The other part was, remember in February-March of 2020, oil companies were paying people to take physical delivery of oil. Meaning the price of oil is actually negative. It's hard to explain. It's all this contagion trading stuff. But we've had this massive increase in the price of oil, partly because of the pandemic, but also partly because of this lack of adding supply.

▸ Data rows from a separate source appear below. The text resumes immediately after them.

-- ==== Sys2Proof/Laws/PerInstr.lean ====
section
/-! SUPPORT. One statement about every command as syntax: its word carries its opcode in `[4:0]`, and every
reserved bit of its format is 0 (30_encoding.md R110 to R119, R123). -/

namespace Sys2Proof.Laws.ReservedBits

open Sys2Proof Sys2Proof.Machine

/-- The word of `i` has the opcode of `i`, the format of that opcode, and only zeros in its reserved
bits. Format N's mask is taken on `[31:5]`, which are its reserved bits (R112). -/
def Statement (i : Instr) : Prop :=
  (encode i).extractLsb' 0 5 = opcodeOf i ∧
  ∃ f, formatOf (opcodeOf i) = some f ∧ encode i &&& reservedMask f = 0

theorem nop : Statement .nop := ⟨by decide, .n, by decide, by decide⟩

theorem pwrOn : Statement .pwrOn := ⟨by decide, .n, by decide, by decide⟩

theorem pwrOff : Statement .pwrOff := ⟨by decide, .n, by decide, by decide⟩

theorem sampleTemp : Statement .sampleTemp := ⟨by decide, .n, by decide, by decide⟩

theorem fbClear : Statement .fbClear := ⟨by decide, .n, by decide, by decide⟩

/-- Formats C and T, bit by bit. -/
theorem wordC_bit (op : BitVec 5) (b : Byte) (k : Nat) :
    (wordC op b).getLsbD k =
      if k < 5 then op.getLsbD k
      else if k - 5 < 11 then false
      else if k - 5 - 11 < 8 then b.getLsbD (k - 5 - 11)
      else false := by
  refine BitVec.getLsbD_append.trans ?_
  rw [BitVec.getLsbD_append, BitVec.getLsbD_append]
  simp [-BitVec.getLsbD_ofBool]

/-- Formats C and T. -/
theorem wordC_clean (op : BitVec 5) (b : Byte) :
    (wordC op b).extractLsb' 0 5 = op ∧ wordC op b &&& 0xFF00FFE0 = 0 := by
  constructor <;> refine BitVec.eq_of_getLsbD_eq fun k hk => ?_
  · simp [-BitVec.getLsbD_eq_getElem, wordC_bit, hk]
  · rw [BitVec.getLsbD_and, wordC_bit]; interval_cases k <;> simp

/-- Format R, bit by bit. -/
theorem wordR_bit (op : BitVec 5) (stage : Stage) (src : Src) (fill : Byte) (k : Nat) :
    (wordR op stage src fill).getLsbD k =
      if k < 5 then op.getLsbD k
      else if k - 5 < 2 then (stageBits stage).getLsbD (k - 5)
      else if k - 5 - 2 < 2 then (srcBits src).getLsbD (k - 5 - 2)
      else if k - 5 - 2 - 2 < 7 then false
      else if k - 5 - 2 - 2 - 7 < 8 then fill.getLsbD (k - 5 - 2 - 2 - 7)
      else false := by
  refine BitVec.getLsbD_append.trans ?_
  rw [BitVec.getLsbD_append, BitVec.getLsbD_append, BitVec.getLsbD_append, BitVec.getLsbD_append]
  simp [-BitVec.getLsbD_ofBool]

/-- Format R. -/
theorem wordR_clean (op : BitVec 5) (stage : Stage) (src : Src) (fill : Byte) :
    (wordR op stage src fill).extractLsb' 0 5 = op ∧ wordR op stage src fill &&& 0xFF00FE00 = 0 := by
  constructor <;> refine BitVec.eq_of_getLsbD_eq fun k hk => ?_
  · simp [-BitVec.getLsbD_eq_getElem, wordR_bit, hk]
  · rw [BitVec.getLsbD_and, wordR_bit]; interval_cases k <;> simp

/-- Format S, bit by bit. -/
theorem wordS_bit (op : BitVec 5) (newSrc oldSrc : Src) (hasOld : Bool) (fill : Byte) (k : Nat) :
    (wordS op newSrc oldSrc hasOld fill).getLsbD k =
      if k < 5 then op.getLsbD k
      else if k - 5 < 2 then false
      else if k - 5 - 2 < 2 then (srcBits newSrc).getLsbD (k - 5 - 2)
      else if k - 5 - 2 - 2 < 2 then (srcBits oldSrc).getLsbD (k - 5 - 2 - 2)
      else if k - 5 - 2 - 2 - 2 < 1 then (BitVec.ofBool hasOld).getLsbD (k - 5 - 2 - 2 - 2)
      else if k - 5 - 2 - 2 - 2 - 1 < 4 then false
      else if k - 5 - 2 - 2 - 2 - 1 - 4 < 8 then fill.getLsbD (k - 5 - 2 - 2 - 2 - 1 - 4)
      else false := by
  refine BitVec.getLsbD_append.trans ?_
  rw [BitVec.getLsbD_append, BitVec.getLsbD_append, BitVec.getLsbD_append, BitVec.getLsbD_append, BitVec.getLsbD_append, BitVec.getLsbD_append]
  simp [-BitVec.getLsbD_ofBool]

/-- Format S. -/
theorem wordS_clean (op : BitVec 5) (newSrc oldSrc : Src) (hasOld : Bool) (fill : Byte) :
    (wordS op newSrc oldSrc hasOld fill).extractLsb' 0 5 = op ∧ wordS op newSrc oldSrc hasOld fill &&& 0xFF00F060 = 0 := by
  constructor <;> refine BitVec.eq_of_getLsbD_eq fun k hk => ?_
  · simp [-BitVec.getLsbD_eq_getElem, wordS_bit, hk]
  · rw [BitVec.getLsbD_and, wordS_bit]; interval_cases k <;> simp

/-- Format G, bit by bit. -/
theorem wordG_bit (op : BitVec 5) (index : BitVec 16) (k : Nat) :
    (wordG op index).getLsbD k =
      if k < 5 then op.getLsbD k
      else if k - 5 < 11 then false
      else index.getLsbD (k - 5 - 11) := by
  refine BitVec.getLsbD_append.trans ?_
  rw [BitVec.getLsbD_append]
  simp [-BitVec.getLsbD_ofBool]

/-- Format G. -/
theorem wordG_clean (op : BitVec 5) (index : BitVec 16) :
    (wordG op index).extractLsb' 0 5 = op ∧ wordG op index &&& 0x0000FFE0 = 0 := by
  constructor <;> refine BitVec.eq_of_getLsbD_eq fun k hk => ?_
  · simp [-BitVec.getLsbD_eq_getElem, wordG_bit, hk]
  · rw [BitVec.getLsbD_and, wordG_bit]; interval_cases k <;> simp

/-- Format P, bit by bit. -/
theorem wordP_bit (op : BitVec 5) (black : Bool) (x y : BitVec 12) (k : Nat) :
    (wordP op black x y).getLsbD k =
      if k < 5 then op.getLsbD k
      else if k - 5 < 1 then (BitVec.ofBool black).getLsbD (k - 5)
      else if k - 5 - 1 < 2 then false
      else if k - 5 - 1 - 2 < 12 then x.getLsbD (k - 5 - 1 - 2)
      else y.getLsbD (k - 5 - 1 - 2 - 12) := by
  refine BitVec.getLsbD_append.trans ?_
  rw [BitVec.getLsbD_append, BitVec.getLsbD_append, BitVec.getLsbD_append]
  simp [-BitVec.getLsbD_ofBool]

/-- Format P. -/
theorem wordP_clean (op : BitVec 5) (black : Bool) (x y : BitVec 12) :
    (wordP op black x y).extractLsb' 0 5 = op ∧ wordP op black x y &&& 0x000000C0 = 0 := by
  constructor <;> refine BitVec.eq_of_getLsbD_eq fun k hk => ?_
  · simp [-BitVec.getLsbD_eq_getElem, wordP_bit, hk]
  · rw [BitVec.getLsbD_and, wordP_bit]; interval_cases k <;> simp

/-- Format D, bit by bit. -/
theorem wordD_bit (op : BitVec 5) (clearFirst doPwrOn doPwrOff : Bool) (k : Nat) :
    (wordD op clearFirst doPwrOn doPwrOff).getLsbD k =
      if k < 5 then op.getLsbD k
      else if k - 5 < 1 then (BitVec.ofBool clearFirst).getLsbD (k - 5)
      else if k - 5 - 1 < 1 then (BitVec.ofBool doPwrOn).getLsbD (k - 5 - 1)
      else if k - 5 - 1 - 1 < 1 then (BitVec.ofBool doPwrOff).getLsbD (k - 5 - 1 - 1)
      else false := by
  refine BitVec.getLsbD_append.trans ?_
  rw [BitVec.getLsbD_append, BitVec.getLsbD_append, BitVec.getLsbD_append]
  simp [-BitVec.getLsbD_ofBool]

/-- Format D. -/
theorem wordD_clean (op : BitVec 5) (clearFirst doPwrOn doPwrOff : Bool) :
    (wordD op clearFirst doPwrOn doPwrOff).extractLsb' 0 5 = op ∧ wordD op clearFirst doPwrOn doPwrOff &&& 0xFFFFFF00 = 0 := by
  constructor <;> refine BitVec.eq_of_getLsbD_eq fun k hk => ?_
  · simp [-BitVec.getLsbD_eq_getElem, wordD_bit, hk]
  · rw [BitVec.getLsbD_and, wordD_bit]; interval_cases k <;> simp

theorem setTemp (temp : BitVec 8) : Statement (.setTemp temp) :=
  ⟨(wordC_clean _ _).1, .t, rfl, (wordC_clean _ _).2⟩

theorem drvClear (fill : Byte) : Statement (.drvClear fill) :=
  ⟨(wordC_clean _ _).1, .c, rfl, (wordC_clean _ _).2⟩

theorem refreshOnce (stage : Stage) (src : Src) (fill : Byte) : Statement (.refreshOnce stage src fill) :=
  ⟨(wordR_clean _ _ _ _).1, .r, rfl, (wordR_clean _ _ _ _).2⟩

theorem refreshRepeat (stage : Stage) (src : Src) (fill : Byte) :
    Statement (.refreshRepeat stage src fill) :=
  ⟨(wordR_clean _ _ _ _).1, .r, rfl, (wordR_clean _ _ _ _).2⟩

theorem showImage (newSrc oldSrc : Src) (hasOld : Bool) (fill : Byte) :
    Statement (.showImage newSrc oldSrc hasOld fill) :=
  ⟨(wordS_clean _ _ _ _ _).1, .s, rfl, (wordS_clean _ _ _ _ _).2⟩

theorem selSeg (index : BitVec 16) : Statement (.selSeg index) :=
  ⟨(wordG_clean _ _).1, .g, rfl, (wordG_clean _ _).2⟩

theorem setPixel (black : Bool) (x y : BitVec 12) : Statement (.setPixel black x y) :=
  ⟨(wordP_clean _ _ _ _).1, .p, rfl, (wordP_clean _ _ _ _).2⟩

theorem display (clearFirst doPwrOn doPwrOff : Bool) : Statement (.display clearFirst doPwrOn doPwrOff) :=
  ⟨(wordD_clean _ _ _ _).1, .d, rfl, (wordD_clean _ _ _ _).2⟩

end Sys2Proof.Laws.ReservedBits
end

And shutting down refining capacity.
It takes time to get that going again. Now you take a look at Europe and how they've been very forceful. These carbon laws, which of course is fantastic and it's wonderful. Let's go do all that. But it can't be an on-off switch. It has to be some sort of median thing. Let's kind of compromise and get to the middle of it. And I think this hard line, going to the opposite side of the carbon free, clean energy now, because you've seen countries, I'm sorry, they need the energy. Now you've got Germany talking about turning on the coal plants again. Scotland's going to start their coal plants out of necessity, and that's not where we should have been.
Hartman: How about this latest inflation bill? What are your thoughts?
Belski: I think from an optics perspective, it's always great. I think people need to feel better. People are scared about inflation.
But from an absolute perspective, until we start producing energy here, in terms of natural gas and oil, we're still going to have these inflationary things, so this is going to be a big thing in November.